Unity will hold a week-long series of events with more than 100 sessions at various locations, including its own multistory headquarters, which is just a block and a half from the Moscone Center, where GDC will be held in San Francisco. Downie said Unity will open its headquarters to developers, including those who can’t afford a $2,000 all-access GDC pass. Visitors will have to register, but they do not need a GDC pass to attend the events at most of Unity’s venues.
The idea is to get the staff at the headquarters — including hundreds who work on the company’s flagship game engine — to network, share knowledge, and engage with game developers who are the primary users of the tools.
As for not having a booth, Downie said, “It’s not an economical decision. This plan is costing lots of money. Our principle is to have a greater connection with more people.

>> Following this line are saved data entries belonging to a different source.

/-- R213: the transitions of EE_READ_BLOCK while no cycle is in flight: byte a + j goes into BUF[j] and into the sum;
after the last one the sum is compared with the trailer, and the operation ends with OK or CKSUM_FAIL and both in its
data. -/
def Obligations.ReadBlockTransitions : Prop :=
  ∀ (a len : Nat) (s : State), s.cur = .main → a + len < s.cfg.eeSize → len < 256 → s.ee.busy = false →
    (s.blockLoop.1 < len →
      let j := s.blockLoop.1
      ∃ d t, s.peek .eemem (a + j) = some d ∧ exec (.eeReadBlock a len) s = .next t ∧
        GoesOn (.eeReadBlock a len) s t (.block (j + 1) (cksStep s.cfg.cksum s.blockLoop.2 d)) ∧
        Mem.get? t.buf j = some d ∧ (∀ b, b ≠ j → Mem.get? t.buf b = Mem.get? s.buf b) ∧ t.ee = s.ee ∧
        t.logs = s.logs) ∧
    (len ≤ s.blockLoop.1 →
      ∃ e : Byte, s.peek .eemem (a + len) = some e ∧
        exec (.eeReadBlock a len) s =
          .next (s.finish (if s.blockLoop.2 = e then .ok else .cksumFail)
            ((e.setWidth 16 <<< 8) ||| s.blockLoop.2.setWidth 16)))

/-- R211, R215: the worked checksum and its corrupted read, under both variants; under ROTATE one changed data byte
always changes the checksum, and under LOGICAL_OR it need not. -/
def Obligations.RotateDetectsOneChangedByte : Prop :=
  (cks .rotate [0x01, 0x02, 0x03] = 0x0B ∧ cks .logicalOr [0x01, 0x02, 0x03] = 0x04 ∧
    cks .rotate [0x01, 0xFF, 0x03] = 0x05 ∧ cks .logicalOr [0x01, 0xFF, 0x03] = 0x03) ∧
  (∀ (l r : List Byte) (d e : Byte), d ≠ e → cks .rotate (l ++ d :: r) ≠ cks .rotate (l ++ e :: r)) ∧
    cks .logicalOr [0x01, 0x00] = cks .logicalOr [0x02, 0x00]

/-- R214, the checksum round-trip law, under every interleaving: MAIN writes a record from BUF and reads it back next;
once both have finished, the read returned OK and BUF holds the bytes that were written, under both checksum variants and
every length. A BUF byte that nothing had written is the free value of its one read (R212 d, assumption log 8). -/
def Obligations.RecordRoundTrip : Prop :=
  ∀ (a len k : Nat) (s t : State) (ws : List Word),
    s.Inv → a + len < s.cfg.eeSize → len < 256 → s.pend.main = none →
    s.prog.main = encode (.eeWriteBlock a len) :: encode (.eeReadBlock a len) :: ws →
    Sys2Proof.core.run k s = .next t → t.pend.main = none → t.ip.main = s.ip.main + 2 →
    t.res.main.status = Status.ok.code ∧ t.bufBytes len = (s.bufReads len).map some ∧
      t.res.main.data.extractLsb' 0 8 = cks s.cfg.cksum (s.bufReads len) ∧
      t.res.main.data.extractLsb' 8 8 = cks s.cfg.cksum (s.bufReads len)

/-! ## CTRL and BUF -/

/-- R230, R235, R236: NOP, BUF_WRITE and BUF_READ. A BUF byte that nothing has written since power-on reads as the free
value of this draw, and the next such read is another draw (R53, assumption log 8). -/
def Obligations.NopAndBufferTransitions : Prop :=
  (decode 0x01000000 = some .nop ∧ decode 0x00000000 = none ∧ (∀ p, allowed .nop p = true) ∧
    ∀ s : State, exec .nop s = .next (s.finish .ok 0)) ∧
  (∀ (j : BitVec 8) (d : Byte),
    decode (0x51000000 ||| (j.setWidth 32 <<< 8) ||| d.setWidth 32) = some (.bufWrite j.toNat d) ∧
    decode (0x52000000 ||| (j.setWidth 32 <<< 8)) = some (.bufRead j.toNat)) ∧
  ∀ (j : Nat) (d : Byte), j < 256 →
    (∀ p, (allowed (.bufWrite j d) p = true ↔ p = .main) ∧ (allowed (.bufRead j) p = true ↔ p = .main)) ∧
    ∀ s : State, s.cur = .main →
      (∃ t, exec (.bufWrite j d) s = .next t ∧ Ended s t .ok 0 ∧ t.bufWritten j = true ∧
        (∀ b, Mem.get? t.buf b = if b = j then some d else Mem.get? s.buf b) ∧ t.ee = s.ee ∧ t.i2c = s.i2c ∧
        t.fifo = s.fifo ∧ t.flag = s.flag ∧ t.logs = s.logs) ∧
      (∀ v, Mem.get? s.buf j = some v → exec (.bufRead j) s = .next (s.finish .ok (v.setWidth 16))) ∧
      (s.bufWritten j = false → exec (.bufRead j) s =
        .next (State.finish .ok ((Config.freeByte s.draws).setWidth 16) { s with draws := s.draws + 1 }))

/-- R231, R55, R56: CSR_READ on every port, ERR_ARG for a reserved index and the CSR's value otherwise; and the CSR map,
field by field, with the bits it does not list reading 0. -/
def Obligations.CsrReadShowsTheMap : Prop :=
  (∀ j : BitVec 8, decode (0x02000000 ||| j.setWidth 32) = some (.csrRead j.toNat)) ∧
  (∀ j : Nat, (∀ p, allowed (.csrRead j) p = true) ∧
    ∀ s : State, (0x10 < j → exec (.csrRead j) s = .next (s.finish .errArg 0)) ∧
      (j ≤ 0x10 → exec (.csrRead j) s = .next (s.finish .ok (csr s j)))) ∧
  ∀ s : State, s.Inv →
    (csr s 0x00).toNat = s.fifo.rx.head.toNat ∧ (csr s 0x01).toNat = s.fifo.rx.tail.toNat ∧
    (csr s 0x02).toNat = s.fifo.rx.count s.cfg.cRx ∧ (csr s 0x03).toNat = s.fifo.tx.head.toNat ∧
    (csr s 0x04).toNat = s.fifo.tx.tail.toNat ∧ (csr s 0x05).toNat = s.fifo.tx.count s.cfg.cTx ∧
    ((csr s 0x06).extractLsb' 0 2 = s.fifo.fc.code ∧ (csr s 0x06).getLsbD 2 = s.cfg.fcEnable ∧
      (csr s 0x06).extractLsb' 3 13 = 0) ∧
    ((csr s 0x07).getLsbD 0 = s.fifo.rxOvf ∧ (csr s 0x07).getLsbD 1 = s.ee.busy ∧
      (csr s 0x07).getLsbD 2 = decide (s.flag.alarm ≠ 0) ∧
      (csr s 0x07).getLsbD 3 = decide (s.flag.exec ≠ 0 ∨ s.flag.pending = true) ∧
      (csr s 0x07).getLsbD 4 = decide (s.fifo.rx.head ≠ s.fifo.rx.tail) ∧
      (csr s 0x07).getLsbD 5 =
        decide (s.fifo.tx.head ≠ s.fifo.tx.tail ∨ s.fifo.fc = .sendXoff ∨ s.fifo.fc = .sendXon) ∧
      (csr s 0x07).extractLsb' 6 10 = 0) ∧
    ((csr s 0x08).extractLsb' 0 7 = s.flag.exec ∧ (csr s 0x08).extractLsb' 7 9 = 0) ∧
    ((csr s 0x09).extractLsb' 0 6 = s.flag.alarm ∧ (csr s 0x09).extractLsb' 6 2 = 0 ∧
      (csr s 0x09).getLsbD 8 = s.flag.pending ∧ (csr s 0x09).extractLsb' 9 7 = 0) ∧
    ((csr s 0x0A).extractLsb' 0 3 = s.i2c.phase.code ∧ (csr s 0x0A).getLsbD 3 = decide (s.i2c.dir = .read) ∧
      (csr s 0x0A).getLsbD 4 = s.i2c.nak ∧ (csr s 0x0A).extractLsb' 5 7 = s.i2c.addr ∧
      (csr s 0x0A).extractLsb' 12 4 = 0) ∧
    ((csr s 0x0B).extractLsb' 0 4 = s.i2c.lastBs.code ∧ (csr s 0x0B).extractLsb' 4 12 = 0) ∧
    (csr s 0x0C).toNat = s.cfg.cRx ∧ (csr s 0x0D).toNat = s.cfg.cTx ∧ (csr s 0x0E).toNat = s.cfg.eeSize - 1 ∧
    csr s 0x0F = s.ee.pend.addr ∧
    ((csr s 0x10).extractLsb' 0 2 = s.ee.pend.mode.code ∧ (csr s 0x10).extractLsb' 2 6 = 0 ∧
      (csr s 0x10).extractLsb' 8 8 = s.ee.pend.value)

They will leave GDC with more knowledge of what we are doing.”
Downie said the company will participate in GDC as a big sponsor, through both regular and sponsored talks. It will also have a lounge inside the GDC where attendees with badges can go to relax and watch streamed talks. But Unity will also have a presence outside the GDC to get its message across.
It will hold a keynote speech hosted by Unity CEO John Riccitiello at The Village venue on March 19 at 630 p.m. Unity will emphasize how its tools are being used by industry artists to create some of the best-quality games in the industry, Downie said.
At the company’s headquarters, Unity will hold lots of sessions — big and small — on various aspects of game development. Many of those sessions will be hosted by Unity’s 500-person engineering team. It will host a mixer for Women in Gaming. Sign-ups for sessions will start on March 1.
Unity will also operate a lounge at the Hotel Zetta, a short walk from the GDC, where developers with or without badges can unwind with colleagues and Unity employees.
Downie said that some of Unity’s top evangelists will also hit the streets and show demos to developers as they traverse the area around the GDC. And Unity will hold a party for around 2,000 people at The Village, with a special announcement pending. Unity is also going to stream everything it is doing so that those who are not going to the GDC can also enjoy it. It’s all about “democratizing game development,” Downie said.
As for Unity’s headquarters, Downie said, “We’ll trick the building out, where you can see demos and talk with small groups.”